▶ Entries taken from a collection:
※
/-- The lockhouse (R269 to R277, R344 to R360). -/
structure Lock where
  jqbase : Word
  jqsize : Word
  jqtail : Word
  jqhead : Word
  bar2off : Word
  tlbinv : Word
  tlbva : Word
  tlblen : Word
  ctx : List (Nat × Word)
  needShoot : List Nat
  lastLid : Nat
  nextJob : Nat
  jobs : List Job
  inbox : List Nat
  ranks : List (Nat × RankEnt)
  ready : List Nat
  scReady : List Nat
  stage : Nat
  slot : Nat
  fwver : W32
  fwdig : BitVec 256
  hbm : BitVec 8
  links : BitVec 16
  nvme : BitVec 2
  pcie : Bool
  running : Bool
  spares : Nat
  dev : BitVec 12
  atnonce : Vector Word 4
  ataddr : Word
  atgo : Bool
  plim : Nat
  plimNext : Nat
  clock : Nat
  samples : List Nat
  lowFor : Nat
  power : Nat
  temp : Int                   -- in eighths of a degree (R360)
  errs : List ErrRec
  corr : List (Nat × Nat)      -- rank and cycle of corrected CLM errors
  units : List (Nat × Nat)     -- counters of slices, stacks and links
  telem : List (Nat × Nat)     -- telemetry totals
  corrMax : Nat                -- CORRMAX of the firmware configuration (R350)
  failing : List (Nat × Bool)  -- clusters to retire, and whether after a fatal error
  moving : List (Nat × Nat)    -- clusters whose state is being copied to a spare, and until when (R350)
  linkTry : List (Nat × Nat)
  dumpSeq : Nat
  dumping : Bool
  dumpPend : List ErrRec
  trip : Option ErrRec         -- the record of the thermal trip whose dump takes core power with it (R359)
  scrubAt : Nat
  pollAt : Nat
  configs : Nat
  boot : Option BootInput      -- the boot that is running, the cycle of its next step, and its clusters still to test (R353)
  bootAt : Nat
  toTest : List Nat
  sram : List Byte             -- the image loaded from the slot booted (R353)
  drive : Nat                  -- the drive booted from
  dumpDrive : Nat              -- the drive that dumps go to (R347)
  written : List (Nat × FwSlot)   -- the slots the firmware has written: twice the drive, and 1 for slot B (R354)
deriving DecidableEq, Repr

/-- What crosses a link to another device (R283). -/
inductive LinkMsg where
  | barge (rank : Nat) (pk : Packet)
deriving DecidableEq, Repr

/-- What the device hands to the outside: MSI-X messages, host read data, SMBus answers, configuration replies. -/
inductive Out where
  | msix (vec : Nat)
  | host (bytes : List Byte) (ep : Bool)
  | smbus (bytes : List Byte)
  | nack
  | config (retry : Bool) (v : Nat)
  | nvme (dump drive : Nat)
  | link (dev : Nat) (m : LinkMsg)
deriving DecidableEq, Repr

structure State where
  cycle : Nat
  rank : Nat
  berth : Nat
  buffered : Bool
  cores : List (Nat × Core)
  clusters : List (Nat × Cluster)
  mem : List Host.Cell
  basin : List Host.Cell
  full : List Nat
  poison : List Nat
  launches : List Launch
  lock : Lock
  agenda : List (Nat × Instr)
  held : List (Nat × Instr)
  inputs : List Instr
  outs : List Out
  ticket : Nat
  free : Nat
  powerOff : Bool
deriving DecidableEq, Repr

namespace Port
def reset : Port := ⟨false, 0, 0, 0, false, [], 0, []⟩
end Port

namespace Berth
/-- An empty berth: every register zero, p0 reads 1 (R26, R31, R33). -/
def reset : Berth where
  hdr := none
  x := Vector.replicate 24 0
  f := Vector.replicate 16 0
  v := Vector.replicate 16 0
  p := 1
  fr := 0
  pc := 0
  tstat := 0
  tcause := 0
  tval := 0
  tpc := 0
  tscr := 0
  budget := 0
  fcsr := 0
  rngsrc := 0
  moored := false
  ports := Vector.replicate 8 Port.reset
  borrowed := none
  lent := none
  wait := none
  readyAt := 0
  lastIssue := 0
  drowsy := false
  fileAt := 0
  halt := .no
  pBudget := false
  pDebug := false
  pPreempt := false
  pTimer := false
  preTval := 0
  rpt := none
  bufTrap := none
  entry := false
  started := false
  pair := []
  arr := 0
  was := 0
end Berth
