/-- The 288 bytes of a packet as they stand in memory (R144). -/
def packetBytes (k : Packet) (arr : Nat) : List Byte :=
  let h := k.hdr
  let kind := match h.kind with | .ordinary => 0 | .pair => 1 | .continuation => 2
  toBytes 8 (h.pfh.toNat * 2 ^ 32 + h.lid.toNat * 2 ^ 16 + h.asid.toNat * 256 + h.pri.toNat * 64
      + (if h.stl then 32 else 0) + kind * 8 + (if h.cl then 4 else 0))
    ++ toBytes 8 (arr % 2 ^ 32) ++ toBytes 8 k.pc.toNat ++ toBytes 4 (k.p ||| 1).toNat ++ toBytes 4 0
    ++ toBytes 8 k.fr.toNat
    ++ ((upTo 23).map fun i => toBytes 8 (vget k.x (i + 1) 0).toNat).flatten
    ++ ((upTo 16).map fun i => toBytes 4 (vget k.f i 0).toNat).flatten

/-- HQCTL (R147). -/
def hqctl (c : Core) : Word :=
  w64 (c.spillq.length * 2 ^ 48 + c.queue.length * 2 ^ 40 + c.cap)

namespace State

/-- A byte of the harbour queue area, seen as R147 lays it out; a slot that holds no packet is undefined. -/
def queueByte (s : State) (r off : Nat) : Byte :=
  let c := s.core r
  if 0x5800 ≤ off ∧ off < 0x5808 then (hqctl c).extractLsb' (8 * (off - 0x5800)) 8      -- the other control words: 0 (log 61)
  else if off < 0x5800 then
    match c.queue.find? fun e => e.slot == (off - 0x1000) / 288 with
    | some e => (packetBytes e.pk e.arr)[(off - 0x1000) % 288]?.getD 0
    | none => Config.freeByte (Loc.clm r off).key
  else 0

def basinGet : List Host.Cell → Nat → Option Byte
  | [], _ => none
  | (a, b) :: r, k => if a = k then some b else basinGet r k
def basinSet : List Host.Cell → Nat → Byte → List Host.Cell
  | [], k, v => [(k, v)]
  | (a, b) :: r, k, v => if k < a then (k, v) :: (a, b) :: r else if k = a then (k, v) :: r else (a, b) :: basinSet r k v

def readByte (s : State) : Loc → Byte
  | .hbm pa => Memory.read s.mem pa
  | .clm r off =>
    if 0x1000 ≤ off ∧ off < 0x6000 then s.queueByte r off else Memory.read s.mem (Loc.clm r off).key
  | .basin cl off =>
    -- unwritten since the bank became SCRATCH: undefined (R172)
    (basinGet s.basin (Loc.basin cl off).key).getD
      (Config.freeByte ((vget (s.cluster cl).banks (off / 131072) ⟨0, none, none, [], 0⟩).epoch * 2 ^ 48 + (Loc.basin cl off).key))
def writeByte (s : State) (l : Loc) (v : Byte) : State :=
  match l with
  | .hbm pa => { s with mem := Memory.write s.mem pa v }
  | .clm r off =>
    if 0x1000 ≤ off ∧ off < 0x6000 then
      -- only HQCTL.CAP is writable, and only while RESID is 0 (R147); a value it does not list sets 64 (log 61)
      if off = 0x5800 ∧ (s.core r).queue.isEmpty then
        s.modCore r fun c => { c with cap := if v = 16 ∨ v = 32 ∨ v = 48 then v.toNat else 64 }
      else s
    else { s with mem := Memory.write s.mem (Loc.clm r off).key v }
  | .basin cl off => { s with basin := basinSet s.basin (Loc.basin cl off).key v }

/-- n bytes, little-endian (R4). -/
def readN (s : State) (l : Loc) : Nat → Nat
  | 0 => 0
  | n + 1 => s.readN l n + (s.readByte (l.plus n)).toNat * 256 ^ n
def writeN (s : State) (l : Loc) : Nat → Nat → State
  | 0, _ => s
  | n + 1, v => (s.writeN l n v).writeByte (l.plus n) (BitVec.ofNat 8 (v / 256 ^ n))

/-- Poison and full/empty bits, one for each 8-byte unit (R170, R341). -/
def poisoned (s : State) (l : Loc) : Bool := s.poison.contains (l.key / 8)
def setPoison (s : State) (l : Loc) (p : Bool) : State :=
  if p then { s with poison := nsAdd s.poison (l.key / 8) }
  else if s.poisoned l then { s with poison := nsDel s.poison (l.key / 8) } else s
def isFull (s : State) (l : Loc) : Bool := s.full.contains (l.key / 8)
def setFull (s : State) (l : Loc) (f : Bool) : State :=
  if f then { s with full := nsAdd s.full (l.key / 8) } else { s with full := nsDel s.full (l.key / 8) }

/-- A store of n bytes at its home: a whole unit's store clears its poison (R188). -/
def storeAt (s : State) (l : Loc) (n v : Nat) : State :=
  let s1 := s.writeN l n v
  if n < 8 then s1 else iter (fun i t => t.setPoison (l.plus (8 * i)) false) (n / 8) s1
/-- Whether any unit of n bytes is poisoned. -/
def anyPoison (s : State) (l : Loc) (n : Nat) : Bool :=
  s.poison.any fun u => decide (l.key / 8 ≤ u ∧ u ≤ (l.key + n - 1) / 8)

end State

/-! ### Translation (R275 to R280) -/

/-- What an access wants (R280). -/
inductive Kind where
  | read | write | exec
deriving DecidableEq, Repr

def Kind.cause : Kind → Cause
  | .read => .loadf
  | .write => .storef
  | .exec => .fetch

/-- On whose behalf an access is made. -/
structure Who where
  rank : Nat
  asid : Nat
  user : Bool
  lid : Nat
deriving DecidableEq, Repr

/-- Page-table entry bits (R275). -/
def pteV (p : Word) : Bool := p.getLsbD 0
def pteR (p : Word) : Bool := p.getLsbD 1
def pteW (p : Word) : Bool := p.getLsbD 2
def pteX (p : Word) : Bool := p.getLsbD 3
def pteU (p : Word) : Bool := p.getLsbD 4
def pteStdy (p : Word) : Bool := p.getLsbD 5
def pteDev (p : Word) : Bool := p.getLsbD 6
def pteD (p : Word) : Bool := p.getLsbD 8
def pteRmt (p : Word) : Bool := p.getLsbD 63
def ptePointer (p : Word) : Bool := !pteR p && !pteW p && !pteX p

/-- Malformed entries of R275 and R282. -/
def pteBad (dev : BitVec 12) (level : Nat) (p : Word) : Bool :=
  !zeroBits p 48 3 || !zeroBits p 9 6 || (pteW p && !pteR p) || (pteStdy p && (pteW p || pteDev p)) || (pteX p && pteDev p)
    || (ptePointer p && level == 3) || (!ptePointer p && level == 1)
    || (!ptePointer p && level == 2 && !zeroBits p 16 12) || (!ptePointer p && p.getLsbD 15)
    || (ptePointer p && pteRmt p) || (pteRmt p && fld p 51 12 == dev.toNat) || (!pteRmt p && fld p 51 12 != 0)
    || (!ptePointer p && !pteRmt p && p.getLsbD 47)

/-- Permission of a translation (R276, R280). -/
def permOk (user : Bool) (k : Kind) (p : Word) : Bool :=
  (!user || pteU p) && (match k with
    | .read => pteR p
    | .write => pteW p && !pteStdy p
    | .exec => pteX p)

/-- Memory of other devices: the physical addresses of device d start at (d + 1) * 2^48 (R283, log 18). -/
def farBase : Nat := 2 ^ 48
def isFar (pa : Nat) : Bool := decide (farBase ≤ pa)
/-- A CLM of another device, in its physical map (R282, R283). -/
def isFarClm (pa : Nat) : Bool := isFar pa && decide (clmBase ≤ pa % farBase)
/-- Whether a physical address of this or of another device exists (R282). -/
def paOk (pa : Nat) : Bool :=
  decide (pa % farBase < 2 ^ 39) || (isFarClm pa && decide (pa % farBase < clmBase + 9216 * 131072))
/-- Physical address of a virtual one under a leaf. -/
def leafPa (big : Bool) (p : Word) (va : Nat) : Nat :=
  (if big then fld p 28 20 * 2 ^ 28 + va % 2 ^ 28 else fld p 16 32 * 2 ^ 16 + va % 2 ^ 16)
    + (if pteRmt p then (fld p 51 12 + 1) * farBase else 0)

namespace State

/-- CTXn (R272). -/
def ctx (s : State) (asid : Nat) : Word := (alGet s.lock.ctx asid).getD 0

/-- A walk from a table at PA `t`, level by level: the leaf, whether it is a 256 MiB page, and the entry's address. A
poisoned entry is taken for an invalid one (DESIGN CHOICE, log 75). -/
def walkFrom (s : State) (va t level : Nat) : Nat → Option (Word × Bool × Nat)
  | 0 => none
  | fuel + 1 =>
    let idx := va / 2 ^ (52 - 12 * level) % 4096
    let a := t + 8 * idx
    if 2 ^ 39 ≤ a then none
    else
      let e := w64 (s.readN (.hbm a) 8)
      if s.poisoned (.hbm a) || !pteV e || pteBad s.lock.dev level e then none
      else if ptePointer e then s.walkFrom va (fld e 15 33 * 2 ^ 15) (level + 1) fuel
      else some (e, level == 2, a)
/-- The walk of R275 under an ASID's context. -/
def walk (s : State) (asid va : Nat) : Option (Word × Bool × Nat) :=
  let c := s.ctx asid
  if c.getLsbD 63 then s.walkFrom va (fld c 15 33 * 2 ^ 15) 1 3 else none

def tlbFind (s : State) (cl asid va : Nat) : Option TlbEnt :=
  (s.cluster cl).tlb.find? fun e => e.asid == asid && (if e.big then e.gran / 4096 == va / 2 ^ 28 else e.gran == va / 2 ^ 16)

/-- A translation that the executing instruction's walks have brought it: it uses that one until it completes, whatever the
unit's sets give up meanwhile (R279; DEDUCED, log 85). -/
def heldXl (s : State) (asid va : Nat) : Option TlbEnt :=
  match s.myWait with
  | some w => w.issued.xl.find? fun e => e.asid == asid && (if e.big then e.gran / 4096 == va / 2 ^ 28 else e.gran == va / 2 ^ 16)
  | none => none
/-- The translation at hand for a data access: the unit's, or one that the instruction's walks have brought it. -/
def entryFor (s : State) (cl asid va : Nat) : Option TlbEnt := (s.tlbFind cl asid va).or (s.heldXl asid va)
/-- Whether a translated address lies in a 256 MiB page. -/
def bigPage (s : State) (cl asid va : Nat) : Bool := match s.entryFor cl asid va with | some e => e.big | none => false

/-- Whether a TLB entry is the one for a leaf at a virtual address. -/
def tlbSame (t : TlbEnt) (asid va : Nat) (big : Bool) : Bool :=
  t.asid == asid && t.big == big && (if big then t.gran / 4096 == va / 2 ^ 28 else t.gran == va / 2 ^ 16)
/-- The set an entry is placed in (R278). -/
def tlbSet (t : TlbEnt) : Nat := Config.tlbSet t.asid (if t.big then t.gran / 4096 else t.gran) % 512
/-- Sets A, and D for a store, in the entry at its home, and caches the leaf; a full set of 8 ways gives one entry up
(R276, R278, R279). -/
def fillTlb (s : State) (cl asid va : Nat) (store : Bool) (w : Word × Bool × Nat) : State :=
  let e := w.1 ||| 0x80 ||| (if store then 0x100 else 0)
  let new : TlbEnt := ⟨asid, va / 2 ^ 16, w.2.1, e⟩
  let s1 := s.writeN (.hbm w.2.2) 8 e.toNat
  let l := (s1.cluster cl).tlb.filter fun t => !tlbSame t asid va w.2.1
  let mates := l.filter fun t => tlbSet t == tlbSet new
  if mates.length < 8 then s1.modCluster cl fun c => { c with tlb := new :: l }
  else
    let out := mates[Config.victim s.free 8 % 8]?
    (s1.modCluster cl fun c => { c with tlb := new :: l.filter fun t => some t != out }).fresh

/-- The other devices of a launch's group (R284). -/
def devsOf (s : State) (lid : Nat) : List Nat := match s.launch lid with | some l => l.devs | none => []
/-- Whether an access is performed at a physical address: nothing stands in its way, or the trap. A leaf with RMT set
needs a link that is up, and a device of the launch's group (R280, R282, R284), or of the group that is given. -/
def paCheck (s : State) (lid : Nat) (k : Kind) (p : Word) (pa : Nat) (devs : Option (List Nat) := none) : Option Cause :=
  if pteRmt p && s.lock.links == 0 then some k.cause
  else if pteRmt p && !((devs.getD (s.devsOf lid)).contains (fld p 51 12)) then some .place
  else if paOk pa then none
  else some k.cause
/-- An engine's or a prefetch's translation, made whole: the state with A (and D) set and the leaf cached, then the leaf
and the physical address, unless the access fails. -/
def xlate (s : State) (cl : Nat) (w : Who) (k : Kind) (va : Nat) (devs : Option (List Nat) := none) : State × Option (Word × Nat) :=
  let store := k == .write
  let judge := fun (p : Word) (big : Bool) =>
    let pa := leafPa big p va
    if permOk w.user k p && (s.paCheck w.lid k p pa devs).isNone then some (p, pa) else none
  let walked : Option (Word × Bool × Nat) := s.walk w.asid va
  match s.tlbFind cl w.asid va, walked with
  | some e, some f => if store && !pteD e.pte then (s.fillTlb cl w.asid va (permOk w.user k f.1) f, judge f.1 f.2.1) else (s, judge e.pte e.big)
  | some e, none => (s, if store && !pteD e.pte then none else judge e.pte e.big)
  | none, some f => (s.fillTlb cl w.asid va (store && permOk w.user k f.1) f, judge f.1 f.2.1)
  | none, none => (s, none)
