-- ==== Sys2Proof/Machine/Frames.lean ====
section
/-!
DEFINITION. Frame records in CLM (R155 to R157), their counts, and a barge's exit (R204).
-/
namespace Sys2Proof.Machine
open State

/-- The record a handle names; its home. -/
def frec (h : Nat) : Loc := .clm (h / 131072) (h % 131072)
def frank (h : Nat) : Nat := h / 131072
def recHandle (r i : Nat) : Nat := r * 131072 + 0x6000 + 32 * i

namespace State
/-- A field of n bytes at an offset of a record (R155), read and written by the home's network interface. -/
def fget (s : State) (h off n : Nat) : Nat := s.readN ((frec h).plus off) n
def fset (s : State) (h off n v : Nat) : State := s.writeN ((frec h).plus off) n v
def fflag (s : State) (h i : Nat) : Bool := s.fget h 4 4 / 2 ^ i % 2 == 1
def fmark (s : State) (h i : Nat) (v : Bool) : State :=
  s.fset h 4 4 (setBit (BitVec.ofNat 32 (s.fget h 4 4)) i v).toNat
def canc (s : State) (h : Nat) : Bool := s.fflag h 0
def isRange (s : State) (h : Nat) : Bool := s.fflag h 1
def liveRec (s : State) (h : Nat) : Bool := s.fflag h 3
/-- Record i of core r is the second half of a live range frame. -/
def secondHalf (s : State) (r i : Nat) : Bool :=
  i % 2 == 1 && s.liveRec (recHandle r (i - 1)) && s.isRange (recHandle r (i - 1))
def recFree (s : State) (r i : Nat) : Bool := !s.liveRec (recHandle r i) && !s.secondHalf r i
/-- The lowest free record of core r; a range frame takes an aligned pair. -/
def freeRec (s : State) (r : Nat) (range : Bool) : Option Nat :=
  (upTo 256).find? fun i => s.recFree r i && (!range || (i % 2 == 0 && s.recFree r (i + 1)))
/-- The first of some cores that has a free record, and that record's handle. -/
def firstRec (s : State) (range : Bool) (l : List Nat) : Option Nat :=
  l.findSome? fun r => (s.freeRec r range).map (recHandle r)
/-- R156: the executing core, then the cores after it in B-ring order that lie in the rectangle. -/
def homeRec (s : State) (range : Bool) : Option Nat :=
  s.firstRec range (s.rank :: (ringAfter s.rank).filter fun r => r != s.rank && s.inRect s.me.lid r)
/-- A new record: LIVE, JOIN 0, and the rest from the barge (R155, R156). -/
def newRec (s : State) (h : Nat) (range : Bool) (pfh : Nat) : State :=
  let b := s.me.header
  let s1 := s.writeN (frec h) (if range then 64 else 32) 0
  (((s1.fset h 4 4 (if range then 10 else 8)).fset h 8 4 pfh).fset h 12 2 b.lid.toNat).fset h 14 1 b.pri.toNat
/-- A record falls free; its bytes are zero from then on (log 63). -/
def freeFrame (s : State) (h : Nat) : State :=
  let s1 := s.writeN (frec h) (if s.isRange h then 64 else 32) 0
  s1.modCore (frank h) fun c => { c with orphans := nsDel c.orphans h }

/-- The decrement of a frame's count leaves for its home `back` cycles from now: its arrival there (R157, R163). -/
def sendDecrement (s : State) (r lid h back : Nat) : State :=
  if h = 0 then s
  else (s.incSent r lid).later (back + if frank h = r then 0 else 2 * hops r (frank h) + 9) (.frameDecrement ⟨BitVec.ofNat 32 h, r⟩)
/-- A child's exit counts at its parent: a release of its core, then the decrement once that has ended (R157, R179). -/
def childExits (s : State) (r lid pfh after : Nat) : State :=
  if pfh = 0 then s
  else
    ((s.release r).incSent r lid).afterRelease r after (if frank pfh = r then 0 else 2 * hops r (frank pfh) + 9)
      (.frameDecrement ⟨BitVec.ofNat 32 pfh, r⟩)

/-- A count reaches 0 at a frame: a parked continuation is resumed (R158), a frame whose owner has exited is freed. -/
def joinZero (s : State) (h : Nat) : State :=
  let r := frank h
  if s.fflag h 2 then
    let cont := s.fget h 16 8
    let dest := cont / 2 ^ 32 % 16384
    ((s.fmark h 2 false).incSent r (s.fget h 12 2)).later (2 * hops r dest + 9) (.resumeMessage dest (cont % 2 ^ 32) ⟨s.fget h 12 2, r⟩)
  else if (s.core r).orphans.contains h then s.freeFrame h
  else s
/-- One decrement at the home (R157): JOIN, or LIVEW of a range frame, whose last worker counts for its parent (R160). -/
def decFrame (s : State) (h : Nat) : State :=
  if !s.liveRec h then s
  else if s.isRange h then
    let n := s.fget h 54 2 - 1
    let s1 := s.fset h 54 2 n
    if n = 0 then (s1.sendDecrement (frank h) (s.fget h 12 2) (s.fget h 8 4) 0).freeFrame h else s1
  else
    let n := s.fget h 0 4 - 1
    let s1 := s.fset h 0 4 n
    if n = 0 then s1.joinZero h else s1

/-- Accumulators of the berth become release-pending, its channels are freed, notice given, and so is its
borrowed file, EMPTY after `now` (R127, R204, R211). -/
def letGo (s : State) (rel : State → Nat → Nat → State) (fp : State → Nat → Nat → Nat → State) (r b now : Nat) : State :=
  let s1 := iter (fun n t => let a := (t.core r).acc n; if a.owner = some b ∧ !a.relp then rel t r n else t) 8 s
  (iter (fun p t => fp t r b p) 8 s1).giveBack r b now

/-- Whether the repetition buffer holds a block of the berth (R53, R95). -/
def inBuffer (s : State) (r b : Nat) : Bool := match (s.core r).buffer with | some q => q.owner == b | none => false

/-- A frame whose owner exits: freed when JOIN is 0, else at the decrement that brings it there (R156). -/
def ownerExits (s : State) (h : Nat) : State :=
  if h = 0 then s
  else if s.fget h 0 4 = 0 then s.freeFrame h
  else s.modCore (frank h) fun c => { c with orphans := nsAdd c.orphans h }

/-- Whether the barge's parent frame is cancelled (R162). -/
def cancelled (s : State) : Bool := let h := s.me.header; h.cl && h.pfh != 0 && s.canc h.pfh.toNat

end State

/-- FRAME_INCREMENT (R157): an increment that would pass the top waits for a decrement; the spawner's berth gets the
acknowledgement and finishes its spawn. -/
def execFrameIncrement (h : BitVec 32) (r b : Nat) (s : State) : Host.Outcome State Fault Refusal :=
  let n := s.fget h.toNat 0 4
  if n = 0xFFFFFFFF then .next (s.later 1 (.frameIncrement h r b))
  else
    let s1 := (s.fset h.toNat 0 4 (n + 1)).incRecv (frank h.toNat) (s.fget h.toNat 12 2)
    .next (s1.reply r b { again := true } (2 * hops (frank h.toNat) r + 9))
/-- FRAME_DECREMENT (R157, R160). -/
def execFrameDecrement (h : Sent (BitVec 32)) (s : State) : Host.Outcome State Fault Refusal :=
  let h := h.val.toNat
  .next ((s.incRecv (frank h) (s.fget h 12 2)).decFrame h)

/-- RESUME_MESSAGE (R158): the slot is freed and the continuation enqueued. One whose parent is cancelled exits at this
resumption: it sets CANC in its own frame, which has no child left, and decrements its parent (R162). -/
def execResumeMessage (r slot : Nat) (lid : Sent Nat) (s : State) : Host.Outcome State Fault Refusal :=
  let lid := lid.val
  let s1 := s.incRecv r lid
  match s.launch lid with
  | none => .next s1
  | some l => match l.parked.find? fun e => e.1 == r && e.2.1 == slot with
    | none => .next s1
    | some (_, _, pk) =>
      let s2 := s1.modLaunch lid fun l => { l with parked := l.parked.filter fun e => !(e.1 == r && e.2.1 == slot) }
      if pk.hdr.cl && pk.hdr.pfh != 0 && s2.canc pk.hdr.pfh.toNat then
        .next (((s2.childExits r lid pk.hdr.pfh.toNat 0).ownerExits (pk.fr.toNat % 2 ^ 32)).decLive r lid)
      else .next (s2.enqueue r pk none)

end Sys2Proof.Machine
end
※
▶ What is expected: One stretch of the lines above is wanted, from the line that contains "def ptePointer (p" through the line that contains "p && pteDev p)". Output it exactly.

▶ Problem solution:
def ptePointer (p : Word) : Bool := !pteR p && !pteW p && !pteX p

/-- Malformed entries of R275 and R282. -/
def pteBad (dev : BitVec 12) (level : Nat) (p : Word) : Bool :=
  !zeroBits p 48 3 || !zeroBits p 9 6 || (pteW p && !pteR p) || (pteStdy p && (pteW p || pteDev p)) || (pteX p && pteDev p)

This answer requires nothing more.